7-day dogecoin price chart
7-day dogecoin price chart

Ethereum led the way in major cryptocurrencies with an increase of 22% last week. The increase in ETH came after the introduction of EIP-1559 on August 5. This update burns cryptocurrency instead of paying it to miners, making transaction fees more transparent and paving the way for Ethereum 2.0, the next generation Ethereum update that takes blockchain from proof-of-work to proof-of-stake.

Congress debates cryptocurrency taxation

The boom and wave of enthusiasm in the cryptocurrency market has emerged despite political disagreement in Washington over who must report tax information to the Internal Revenue Service. Senators agree that $ 28 billion in cryptocurrency taxes will help cover the bill for President Biden’s new infrastructure bill, and they want the digital asset industry to help prevent under-reporting of cryptocurrency income.

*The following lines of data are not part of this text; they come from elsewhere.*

-- ==== Sys2Proof/Tests/Slice0.lean ====
section
/-! SUPPORT. Tests of the model, and a state that meets the hypotheses of each statement. -/

namespace Sys2Proof.Tests

set_option Elab.async false

open Sys2Proof Sys2Proof.Machine

/-! ## Small states -/

/-- Group 0 executes the instruction of a word: its split-table entry 0 issues. -/
noncomputable def at_ (len word : Nat) (s : State) : State :=
  { s with cur := some { age := 0, entry := 0, len := len, word := word, packed := false } }

/-- One group of 512 registers on core 0, alone in its workgroup, under a header with FA = 0 and FB = 1. -/
noncomputable def s0 : State := at_ 4 0 (State.reset.withFetchWord 32 0)

/-- A context for a state that has none. -/
noncomputable def noCtx : Ctx :=
  let f : Frag := { entry := 0, pc := 0, lanes := 0, header := none, clauseStart := 0, needHeader := false, wait := .ready,
                    hold := .none, rejoin := 0, age := 0, agedAt := 0, lastIssue := 0, pausedUntil := 0, readyAt := 0 }
  { age := 0, entry := 0, g := fetchGroup s0, f := f, len := 0, word := 0, packed := false, clock := 0, now := 0 }

/-- The context of a state. -/
noncomputable def ctx (s : State) : Ctx := s.ctx?.getD noCtx

/-- Set a scalar register. -/
noncomputable def sr (n : BitVec 6) (w : Word) (s : State) : State := s.onGroup 0 fun g => g.setS n w

/-- Set lanes 0 and 1 of a vector register. -/
noncomputable def vr (n : Nat) (a b : Lane) (s : State) : State := s.onGroup 0 fun g => g.setCells [(32 * n, a), (32 * n + 1, b)]

/-- Change the special registers. -/
noncomputable def sys (f : Special → Special) (s : State) : State := s.onGroup 0 fun g => { g with sys := f g.sys }

/-- Group 0 after an instruction. -/
noncomputable def after (s : State) (i : Instr) : Group :=
  match exec i s with
  | .next t => (Map.find? t.groups 0).getD noCtx.g
  | _ => noCtx.g

/-- The issuing fragment after an instruction. -/
noncomputable def fragAfter (s : State) (i : Instr) : Frag := ((after s i).frag? 0).getD noCtx.f

/-- The state after an instruction. -/
noncomputable def next (s : State) (i : Instr) : State :=
  match exec i s with
  | .next t => t
  | _ => s

/-! ## Well-formedness: an ill-formed instruction for each check -/

theorem test_wf_header_reserved : (Instr.clauseHeader false false 0 1 12 0).wf = false := by decide
theorem test_wf_header_same : (Instr.clauseHeader false false 0 3 3 0).wf = false := by decide
theorem test_wf_header_none : (Instr.clauseHeader false false 0 15 15 0).wf = true := by decide
theorem test_wf_header_guard : (Instr.clauseHeader false false 2 1 0 0).wf = false := by decide
theorem test_wf_condition : (Instr.scmp 0 0 12 0).wf = false := by decide
theorem test_wf_scalar_field : (Instr.vadd true 64 0 0).wf = false := by decide
theorem test_wf_float_condition : (Instr.vfcmp false 0 0 8 0).wf = false := by decide
theorem test_wf_pair : (Instr.vpfadd false 2 4 5).wf = false := by decide
theorem test_wf_convert_same : (Instr.vcvt 0 0 0 0).wf = false := by decide
theorem test_wf_convert_base : (Instr.vcvt 0 60 0 1).wf = false := by decide
theorem test_wf_random_key : (Instr.vrandB32 3 0 0).wf = false := by decide
theorem test_wf_reduction : (Instr.vred 11 0 0).wf = false := by decide
theorem test_wf_partner : (Instr.xsend 33 0 0 0).wf = false := by decide
theorem test_wf_load_size : (Instr.ld false 7 false 0 0 0).wf = false := by decide
theorem test_wf_load_offset : (Instr.ld true 4 false 127 0 0).wf = false := by decide
theorem test_wf_store_size : (Instr.st false 1 false 0 0 0).wf = false := by decide
theorem test_wf_load_register : (Instr.ld false 6 false 0 0 2).wf = false := by decide
theorem test_wf_scope : (Instr.fenceAcq 6).wf = false := by decide
theorem test_wf_barrier : (Instr.bar 16).wf = false := by decide
theorem test_wf_atomic_code : (Instr.atom 0x16 0 0 0).wf = false := by decide
theorem test_wf_atomic_run : (Instr.atom 0x13 0 0 2).wf = false := by decide
theorem test_wf_reduce_code : (Instr.red 0x12 0 0 0).wf = false := by decide
theorem test_wf_remote_address : (Instr.xat false 0 1 0 0).wf = false := by decide
theorem test_wf_stash_copies : (Instr.astash 0 false 0 0 0 0 0).wf = false := by decide
theorem test_wf_stash_format : (Instr.astash 1 false 6 0 0 0 0).wf = false := by decide
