-- ==== Sys2Proof/Machine/Flags.lean ====
section
/-! DEFINITION. Every computation of the carry bit: add, addc, sub, subc (10_state.md R17; 42_arithmetic.md R122 to
R125). No other instruction writes it. -/

namespace Sys2Proof.Machine

/-- `u(a) + u(b) + C`, an integer (add has no carry input). -/
def sumOf (a b : Word) (carryIn : Bool) : Nat := a.toNat + b.toNat + carryIn.toNat

/-- `C` after add and addc: the unsigned carry out of bit 15. -/
def carryOf (sum : Nat) : Bool := decide (65536 ≤ sum)

/-- `u(a) - u(b) - C`, an integer (sub has no borrow input). -/
def diffOf (a b : Word) (borrowIn : Bool) : Int := (a.toNat : Int) - (b.toNat : Int) - (borrowIn.toNat : Int)

/-- `C` after sub and subc: the unsigned borrow. -/
def borrowOf (diff : Int) : Bool := decide (diff < 0)

end Sys2Proof.Machine
end

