-- ==== Sys2Proof/Safety.lean ====
section
/-! DEFINITION. What the claims are stated in: well-formed states, safe and final runs, frames, and the spec's
summary tables of what an instruction reads and writes (10_state.md R12, R17; 20_memory.md R31). -/

namespace Sys2Proof.Machine

/-! ### States and runs -/

/-- A state with a well-formed configuration and memory in canonical form. -/
def State.wf (s : State) : Prop := s.cfg.wf = true ∧ Memory.wf s.mem

/-- A state the spec admits after reset: `pc` is `cfg.RESET_PC` and nothing is said of registers and carry
(10_state.md R20 to R23; memory holds whatever the precondition places there). -/
def State.afterReset (s : State) : Prop := s.cfg.wf = true ∧ s.pc = s.cfg.resetPc

/-- The step takes the state to another. -/
def StepsTo (s t : State) : Prop := step s = .next t

/-- The states reached in any number of steps, none of which stops. -/
inductive Reaches (s : State) : State → Prop where
  | refl : Reaches s s
  | tail {t u : State} : Reaches s t → StepsTo t u → Reaches s u

/-- A safe run: every state reached takes a step, so no model-level fault is met (60_exceptions.md R201). -/
def Safe (s : State) : Prop := ∀ t, Reaches s t → ∃ u, StepsTo t u

/-- A final state: not faulted, and the step leaves it as it is (70_reset_and_hazards.md R228). -/
def Final (s : State) : Prop := StepsTo s s

/-- The instruction that the next step executes. -/
def Fetches (s : State) (i : Instr) : Prop := fetchInstr s = .ok i

/-- The next step is a branch to itself that is taken, or a jump to itself whose link the link register already holds
(R228). -/
def SelfLoop (s : State) : Prop :=
  (∃ r imm7, Fetches s (.brezi r imm7) ∧ s.reg r = 0#16 ∧ s.cfg.brImmTarget s.pc imm7 = s.pc) ∨
  (∃ r imm7, Fetches s (.brnezi r imm7) ∧ s.reg r ≠ 0#16 ∧ s.cfg.brImmTarget s.pc imm7 = s.pc) ∨
  (∃ r a, Fetches s (.brez r a) ∧ s.reg r = 0#16 ∧ s.reg a = s.pc) ∨
  (∃ r a, Fetches s (.brnez r a) ∧ s.reg r ≠ 0#16 ∧ s.reg a = s.pc) ∨
  (∃ a, Fetches s (.jmpl a) ∧ s.reg a = s.pc ∧ s.reg s.cfg.linkReg = s.pc + 2#16)

/-! ### Frames -/

/-- Every register outside the list is unchanged. -/
def RegsKept (s t : State) (except : List Reg) : Prop := ∀ r, r ∉ except → t.reg r = s.reg r

/-- Every byte of memory outside the list reads as before. -/
def BytesKept (s t : State) (except : List Word) : Prop := ∀ a, a ∉ except → t.byteAt? a = s.byteAt? a

/-- What an instruction that writes one register, and neither carry nor memory, leaves unchanged, and its advance of
`pc` (R15). -/
def OnlyWrites (s t : State) (d : Reg) : Prop :=
  RegsKept s t [d] ∧ t.c = s.c ∧ t.pc = s.pc + 2#16 ∧ BytesKept s t [] ∧ t.cfg = s.cfg

/-- The same for one that writes the carry as well. -/
def OnlyWritesAndCarry (s t : State) (d : Reg) : Prop :=
  RegsKept s t [d] ∧ t.pc = s.pc + 2#16 ∧ BytesKept s t [] ∧ t.cfg = s.cfg

/-- What an instruction that writes only `pc` leaves unchanged. -/
def OnlyTransfers (s t : State) : Prop :=
  RegsKept s t [] ∧ t.c = s.c ∧ BytesKept s t [] ∧ t.cfg = s.cfg

/-- What a store to the listed bytes leaves unchanged, and its advance of `pc`. -/
def OnlyStores (s t : State) (stored : List Word) : Prop :=
  RegsKept s t [] ∧ t.c = s.c ∧ t.pc = s.pc + 2#16 ∧ BytesKept s t stored ∧ t.cfg = s.cfg

/-! ### Conditions of a memory access -/

/-- A byte a data access may touch: ram, and not code that the refusals protect (R41, R44). -/
def DataByte (s : State) (a : Word) : Prop := s.cfg.area a = .ram ∧ s.cfg.inCode a = false

/-- An even address: what a 2-byte access needs (R36, R37). -/
def EvenAddr (a : Word) : Prop := a.getLsbD 0 = false

/-! ### What an instruction reads and writes -/

/-- The table of R12, "registers written". -/
def regsWritten (cfg : Config) : Instr → List Reg
  | .jmpl _ => [cfg.linkReg]
  | .brez _ _ | .brnez _ _ | .brezi _ _ | .brnezi _ _ | .st _ _ | .stb _ _ => []
  | .ldi d _ | .addi d _ | .muli d _ | .lsli d _ | .lsri d _ | .scb d _ _ | .roti d _ _ | .cmpei d _ => [d]
  | .add d _ | .addc d _ | .sub d _ | .subc d _ | .mul d _ | .mulu d _ | .mulh d _ | .mulhu d _ => [d]
  | .or d _ | .and d _ | .xor d _ | .cmplt d _ | .cmpltu d _ | .cmplte d _ | .cmplteu d _ | .cmpe d _ => [d]
  | .not d | .neg d | .asr d | .lsl d | .lsr d | .mov d _ | .ld d _ | .ldb d _ => [d]

/-- The table of R12, "registers read": brez and brnez read `x[a]` when the branch is taken. -/
def regsRead (s : State) : Instr → List Reg
  | .ldi _ _ => []
  | .jmpl a => [a]
  | .brez r a => if s.reg r = 0#16 then [r, a] else [r]
  | .brnez r a => if s.reg r = 0#16 then [r] else [r, a]
  | .brezi r _ | .brnezi r _ => [r]
  | .addi d _ | .muli d _ | .lsli d _ | .lsri d _ | .scb d _ _ | .roti d _ _ | .cmpei d _ => [d]
  | .add d r | .addc d r | .sub d r | .subc d r | .mul d r | .mulu d r | .mulh d r | .mulhu d r => [d, r]
  | .or d r | .and d r | .xor d r | .cmplt d r | .cmpltu d r | .cmplte d r | .cmplteu d r | .cmpe d r => [d, r]
  | .not d | .neg d | .asr d | .lsl d | .lsr d => [d]
  | .mov _ r => [r]
  | .ld _ a | .ldb _ a => [a]
  | .st a r | .stb a r => [a, r]

/-- The table of R17, "reads `C`". -/
def readsCarry : Instr → Bool
  | .addc _ _ | .subc _ _ => true
  | .ldi _ _ | .jmpl _ | .brez _ _ | .brnez _ _ | .brezi _ _ | .brnezi _ _ => false
  | .addi _ _ | .muli _ _ | .add _ _ | .sub _ _ | .mul _ _ | .mulu _ _ | .mulh _ _ | .mulhu _ _ => false
  | .or _ _ | .and _ _ | .xor _ _ | .not _ | .neg _ | .asr _ | .lsl _ | .lsr _ => false
  | .lsli _ _ | .lsri _ _ | .scb _ _ _ | .roti _ _ _ => false
  | .cmplt _ _ | .cmpltu _ _ | .cmplte _ _ | .cmplteu _ _ | .cmpe _ _ | .cmpei _ _ | .mov _ _ => false
  | .ld _ _ | .ldb _ _ | .st _ _ | .stb _ _ => false

/-- The table of R17, "writes `C`". -/
def writesCarry : Instr → Bool
  | .add _ _ | .addc _ _ | .sub _ _ | .subc _ _ => true
  | .ldi _ _ | .jmpl _ | .brez _ _ | .brnez _ _ | .brezi _ _ | .brnezi _ _ => false
  | .addi _ _ | .muli _ _ | .mul _ _ | .mulu _ _ | .mulh _ _ | .mulhu _ _ => false
  | .or _ _ | .and _ _ | .xor _ _ | .not _ | .neg _ | .asr _ | .lsl _ | .lsr _ => false
  | .lsli _ _ | .lsri _ _ | .scb _ _ _ | .roti _ _ _ => false
  | .cmplt _ _ | .cmpltu _ _ | .cmplte _ _ | .cmplteu _ _ | .cmpe _ _ | .cmpei _ _ | .mov _ _ => false
  | .ld _ _ | .ldb _ _ | .st _ _ | .stb _ _ => false

/-- The bytes an instruction reads from memory (20_memory.md R31, R35). -/
def bytesRead (s : State) : Instr → List Word
  | .ld _ a => [s.reg a, s.reg a + 1#16]
  | .ldb _ a => [s.reg a]
  | .st _ _ | .stb _ _ => []
  | .ldi _ _ | .jmpl _ | .brez _ _ | .brnez _ _ | .brezi _ _ | .brnezi _ _ => []
  | .addi _ _ | .muli _ _ | .add _ _ | .addc _ _ | .sub _ _ | .subc _ _ => []
  | .mul _ _ | .mulu _ _ | .mulh _ _ | .mulhu _ _ => []
  | .or _ _ | .and _ _ | .xor _ _ | .not _ | .neg _ | .asr _ | .lsl _ | .lsr _ => []
  | .lsli _ _ | .lsri _ _ | .scb _ _ _ | .roti _ _ _ => []
  | .cmplt _ _ | .cmpltu _ _ | .cmplte _ _ | .cmplteu _ _ | .cmpe _ _ | .cmpei _ _ | .mov _ _ => []

/-- The bytes an instruction writes to memory (R31, R35). -/
def bytesWritten (s : State) : Instr → List Word
  | .st a _ => [s.reg a, s.reg a + 1#16]
  | .stb a _ => [s.reg a]
  | .ld _ _ | .ldb _ _ => []
  | .ldi _ _ | .jmpl _ | .brez _ _ | .brnez _ _ | .brezi _ _ | .brnezi _ _ => []
  | .addi _ _ | .muli _ _ | .add _ _ | .addc _ _ | .sub _ _ | .subc _ _ => []
  | .mul _ _ | .mulu _ _ | .mulh _ _ | .mulhu _ _ => []
  | .or _ _ | .and _ _ | .xor _ _ | .not _ | .neg _ | .asr _ | .lsl _ | .lsr _ => []
  | .lsli _ _ | .lsri _ _ | .scb _ _ _ | .roti _ _ _ => []
  | .cmplt _ _ | .cmpltu _ _ | .cmplte _ _ | .cmplteu _ _ | .cmpe _ _ | .cmpei _ _ | .mov _ _ => []

/-- The instruction writes `pc` with a target: jmpl, or a branch that is taken (10_state.md R15). -/
def transfersControl (s : State) : Instr → Bool
  | .jmpl _ => true
  | .brez r _ | .brezi r _ => decide (s.reg r = 0#16)
  | .brnez r _ | .brnezi r _ => decide (s.reg r ≠ 0#16)
  | .ldi _ _ | .addi _ _ | .muli _ _ | .add _ _ | .addc _ _ | .sub _ _ | .subc _ _ => false
  | .mul _ _ | .mulu _ _ | .mulh _ _ | .mulhu _ _ => false
  | .or _ _ | .and _ _ | .xor _ _ | .not _ | .neg _ | .asr _ | .lsl _ | .lsr _ => false
  | .lsli _ _ | .lsri _ _ | .scb _ _ _ | .roti _ _ _ => false
  | .cmplt _ _ | .cmpltu _ _ | .cmplte _ _ | .cmplteu _ _ | .cmpe _ _ | .cmpei _ _ | .mov _ _ => false
  | .ld _ _ | .ldb _ _ | .st _ _ | .stb _ _ => false

end Sys2Proof.Machine
end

The original proposal suggested that both centralized and decentralized entities should report customer information to the IRS – even though decentralized entities like DeFi protocols and Bitcoin miners do not collect information from the people who use them.

Both rival amendments to cryptocurrency regulations exempt proof-of-work and proof-of-stake entities, but one of them has decided not to exempt other non-depositaries from tax reporting.

Moreover, US cryptocurrency industry leaders fear that if Congress votes to include this amendment in Biden’s infrastructure bill, they will have to leave the country as they will not be able to comply with the new law.

For now, however, voting has been delayed, and while enthusiasm in the cryptocurrency market has cooled, the market itself has not suffered.